Backup withholding is not an additional tax. Rather, the United States income tax liability of persons subject to backup withholding will be reduced by the amount of tax withheld. If withholding results in an overpayment of taxes, a refund or credit may be obtained, provided that the required information is furnished to the Internal Revenue Service in a timely manner.
Foreign Accounts
Withholding taxes may be imposed under Sections 1471 to 1474 of the Internal Revenue Code (such sections commonly referred to as the Foreign Account Tax Compliance Act, or FATCA) on certain types of payments made to non-U.S. financial institutions and certain other non-U.S. entities. Specifically, a 30% withholding tax may be imposed on dividends on, and gross proceeds from the sale or other disposition of, our stock paid to a “foreign financial institution” or to a “non-financial foreign entity” (each as defined in the Internal Revenue Code), unless (i) the foreign financial institution undertakes certain diligence and reporting obligations, (ii) the non-financial foreign entity either certifies it does not have any “substantial United States owners” (as defined in the Internal Revenue Code) or furnishes identifying information regarding each substantial United States owner, or (iii) the foreign financial institution or non-financial foreign entity otherwise qualifies for an exemption from these rules. If the payee is a foreign financial institution and is subject to the diligence and reporting requirements in clause (i) above, it must enter into an agreement with the U.S. Department of the Treasury requiring, among other things, that it undertake to identify accounts held by certain “specified United States persons” or “United States-owned foreign entities” (each as defined in the Internal Revenue Code), annually report certain information about such accounts, and withhold 30% on certain payments to non-compliant foreign financial institutions and certain other account holders. Foreign financial institutions located in jurisdictions that have an intergovernmental agreement with the United States governing FATCA may be subject to different rules.
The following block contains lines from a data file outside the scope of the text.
@[simp] theorem State.picWrite_pins (s : State) (o : Nat) (v : Word) : (s.picWrite o v).pins = s.pins := rfl

@[simp] theorem State.picWrite_nmiPin (s : State) (o : Nat) (v : Word) : (s.picWrite o v).nmiPin = s.nmiPin := rfl

@[simp] theorem State.picWrite_dma (s : State) (o : Nat) (v : Word) : (s.picWrite o v).dma = s.dma := rfl

@[simp] theorem State.picWrite_env (s : State) (o : Nat) (v : Word) : (s.picWrite o v).env = s.env := rfl

@[simp] theorem State.ccmWrite_cfg (s : State) (a v : Word) (n : Nat) : (s.ccmWrite a v n).cfg = s.cfg := rfl

@[simp] theorem State.ccmWrite_cur (s : State) (a v : Word) (n : Nat) : (s.ccmWrite a v n).cur = s.cur := rfl

@[simp] theorem State.ccmWrite_inReset (s : State) (a v : Word) (n : Nat) : (s.ccmWrite a v n).inReset = s.inReset := rfl

@[simp] theorem State.ccmWrite_harts (s : State) (a v : Word) (n : Nat) : (s.ccmWrite a v n).harts = s.harts := rfl

@[simp] theorem State.ccmWrite_shared (s : State) (a v : Word) (n : Nat) : (s.ccmWrite a v n).shared = s.shared := rfl

@[simp] theorem State.ccmWrite_pic (s : State) (a v : Word) (n : Nat) : (s.ccmWrite a v n).pic = s.pic := rfl

@[simp] theorem State.ccmWrite_icache (s : State) (a v : Word) (n : Nat) : (s.ccmWrite a v n).icache = s.icache := rfl

@[simp] theorem State.ccmWrite_dm (s : State) (a v : Word) (n : Nat) : (s.ccmWrite a v n).dm = s.dm := rfl

@[simp] theorem State.ccmWrite_pins (s : State) (a v : Word) (n : Nat) : (s.ccmWrite a v n).pins = s.pins := rfl

@[simp] theorem State.ccmWrite_nmiPin (s : State) (a v : Word) (n : Nat) : (s.ccmWrite a v n).nmiPin = s.nmiPin := rfl

@[simp] theorem State.ccmWrite_dma (s : State) (a v : Word) (n : Nat) : (s.ccmWrite a v n).dma = s.dma := rfl

@[simp] theorem State.ccmWrite_env (s : State) (a v : Word) (n : Nat) : (s.ccmWrite a v n).env = s.env := rfl

@[simp] theorem State.dccmStore_cfg (s : State) (a v : Word) (n : Nat) : (s.dccmStore a v n).cfg = s.cfg := rfl

@[simp] theorem State.dccmStore_cur (s : State) (a v : Word) (n : Nat) : (s.dccmStore a v n).cur = s.cur := rfl

@[simp] theorem State.dccmStore_inReset (s : State) (a v : Word) (n : Nat) : (s.dccmStore a v n).inReset = s.inReset := rfl

@[simp] theorem State.dccmStore_shared (s : State) (a v : Word) (n : Nat) : (s.dccmStore a v n).shared = s.shared := rfl

@[simp] theorem State.dccmStore_pic (s : State) (a v : Word) (n : Nat) : (s.dccmStore a v n).pic = s.pic := rfl

@[simp] theorem State.dccmStore_icache (s : State) (a v : Word) (n : Nat) : (s.dccmStore a v n).icache = s.icache := rfl

@[simp] theorem State.dccmStore_dm (s : State) (a v : Word) (n : Nat) : (s.dccmStore a v n).dm = s.dm := rfl

@[simp] theorem State.dccmStore_pins (s : State) (a v : Word) (n : Nat) : (s.dccmStore a v n).pins = s.pins := rfl

@[simp] theorem State.dccmStore_nmiPin (s : State) (a v : Word) (n : Nat) : (s.dccmStore a v n).nmiPin = s.nmiPin := rfl

@[simp] theorem State.dccmStore_dma (s : State) (a v : Word) (n : Nat) : (s.dccmStore a v n).dma = s.dma := rfl

@[simp] theorem State.dccmStore_env (s : State) (a v : Word) (n : Nat) : (s.dccmStore a v n).env = s.env := rfl

@[simp] theorem State.captureClaim_cfg (s : State) (h : HartId) : (s.captureClaim h).cfg = s.cfg := rfl

@[simp] theorem State.captureClaim_cur (s : State) (h : HartId) : (s.captureClaim h).cur = s.cur := rfl

@[simp] theorem State.captureClaim_inReset (s : State) (h : HartId) : (s.captureClaim h).inReset = s.inReset := rfl

@[simp] theorem State.captureClaim_shared (s : State) (h : HartId) : (s.captureClaim h).shared = s.shared := rfl

@[simp] theorem State.captureClaim_pic (s : State) (h : HartId) : (s.captureClaim h).pic = s.pic := rfl

@[simp] theorem State.captureClaim_icache (s : State) (h : HartId) : (s.captureClaim h).icache = s.icache := rfl

@[simp] theorem State.captureClaim_dm (s : State) (h : HartId) : (s.captureClaim h).dm = s.dm := rfl

@[simp] theorem State.captureClaim_mem (s : State) (h : HartId) : (s.captureClaim h).mem = s.mem := rfl

@[simp] theorem State.captureClaim_badWords (s : State) (h : HartId) : (s.captureClaim h).badWords = s.badWords := rfl

@[simp] theorem State.captureClaim_pins (s : State) (h : HartId) : (s.captureClaim h).pins = s.pins := rfl

@[simp] theorem State.captureClaim_nmiPin (s : State) (h : HartId) : (s.captureClaim h).nmiPin = s.nmiPin := rfl

@[simp] theorem State.captureClaim_dma (s : State) (h : HartId) : (s.captureClaim h).dma = s.dma := rfl

@[simp] theorem State.captureClaim_env (s : State) (h : HartId) : (s.captureClaim h).env = s.env := rfl

end Sys2Proof.Machine
end

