theorem State.Inv.haltForced {s : State} (i : s.Inv) (m : s.mayAct s.cur) (c o) : (s.haltForced c o).Inv := by
  simp only [State.haltForced]
  have key : ∀ t : State, t.Inv → t.mayAct t.cur → ∀ (b : Hart → List PendingStore) (f : Hart → BitVec 2),
    ((t.mapHart fun h => { h with buffer := b h, dbg := { h.dbg with mfdhs := f h } }).haltNow c o).Inv := by
    intro t it mt b f
    apply State.Inv.haltNow
    · exact it.onCur mt _ fun o => o.congr o.pc o.mepc o.dpc rfl rfl rfl rfl rfl rfl
    · exact mt
  have mt : (s.terminate s.cur 0 s.hart.buffer).mayAct (s.terminate s.cur 0 s.hart.buffer).cur := by
    have e := State.terminate_cur s s.cur 0 s.hart.buffer
    exact State.mayAct_of m e.1 (by rw [e.2])
  apply key
  · split
    · exact (State.Inv.terminate i _ _ _).abandonLoad mt
    · exact i
  · split
    · have e := State.abandonLoad_cur (s.terminate s.cur 0 s.hart.buffer)
      exact State.mayAct_of mt e.1 (by rw [e.2])
    · exact m

theorem State.Inv.tryHalt {s : State} (i : s.Inv) (m : s.mayAct s.cur) (c o) : (s.tryHalt c o).Inv := by
  unfold State.tryHalt
  split
  · split
    · exact State.Inv.settle (State.Inv.haltForced i m c o)
    · exact i.settleAs true
  · exact State.Inv.settle (State.Inv.haltNow i m c o)

theorem State.Inv.waitingBreakpoint {s : State} (i : s.Inv) (m : s.mayAct s.cur) : s.waitingBreakpoint.Inv := by
  unfold State.waitingBreakpoint
  split
  · refine (i.onCur m _ fun o => ?_).tryHalt m _ _
    unfold Hart.countBreakpoint
    split
    · exact o
    · exact o.count _
  · exact i.tryHalt m _ _

theorem State.Inv.complete {s : State} (i : s.Inv) : s.complete.Inv := by
  unfold State.complete
  split
  · rename_i h
    have m : s.mayAct s.cur := i.mayAct _ (by
      simp at h; show s.hart.activity ≠ _; rw [h.2]; simp)
    have j : (s.mapHart fun h => { h with dbg := { h.dbg with stepDone := true } }).Inv :=
      i.onCur m _ fun o => o.congr o.pc o.mepc o.dpc rfl rfl rfl rfl rfl rfl
    exact State.Inv.settle j
  · exact State.Inv.settle i

theorem State.Inv.readPart {s : State} (i : s.Inv) (t a : Word) (k : Nat) : (s.readPart t a k).2.Inv := by
  unfold State.readPart
  split
  · exact i.busError _ _ _
  · exact i

theorem State.readPart_cur (s : State) (t a : Word) (k : Nat) :
    (s.readPart t a k).2.cur = s.cur ∧ (s.readPart t a k).2.shared = s.shared := by
  unfold State.readPart
  split <;> exact ⟨rfl, rfl⟩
Under the applicable Treasury Regulations and administrative guidance, withholding under FATCA generally applies to payments of dividends on our stock, and will apply to payments of gross proceeds from a sale or other disposition of such stock on or after January 1, 2019. Because we may not know the extent to which a distribution is a dividend for U.S. federal income tax purposes at the time it is made, for purposes of these withholding rules we
may treat the entire distribution as a dividend. Prospective investors should consult their tax advisors regarding the potential application of withholding under FATCA to their investment in our stock.
Other Tax Consequences
We may be required to pay tax in various state or local jurisdictions, including those in which we transact business, and holders of our capital stock may be required to pay tax in various state or local jurisdictions, including those in which they reside. Our state and local tax treatment may not conform to the United States federal income tax consequences discussed above. In addition, a holder’s state and local tax treatment may not conform to the United States federal income tax consequences discussed above. Consequently, prospective investors should consult their tax advisors regarding the effect of state and local tax laws on an investment in our capital stock.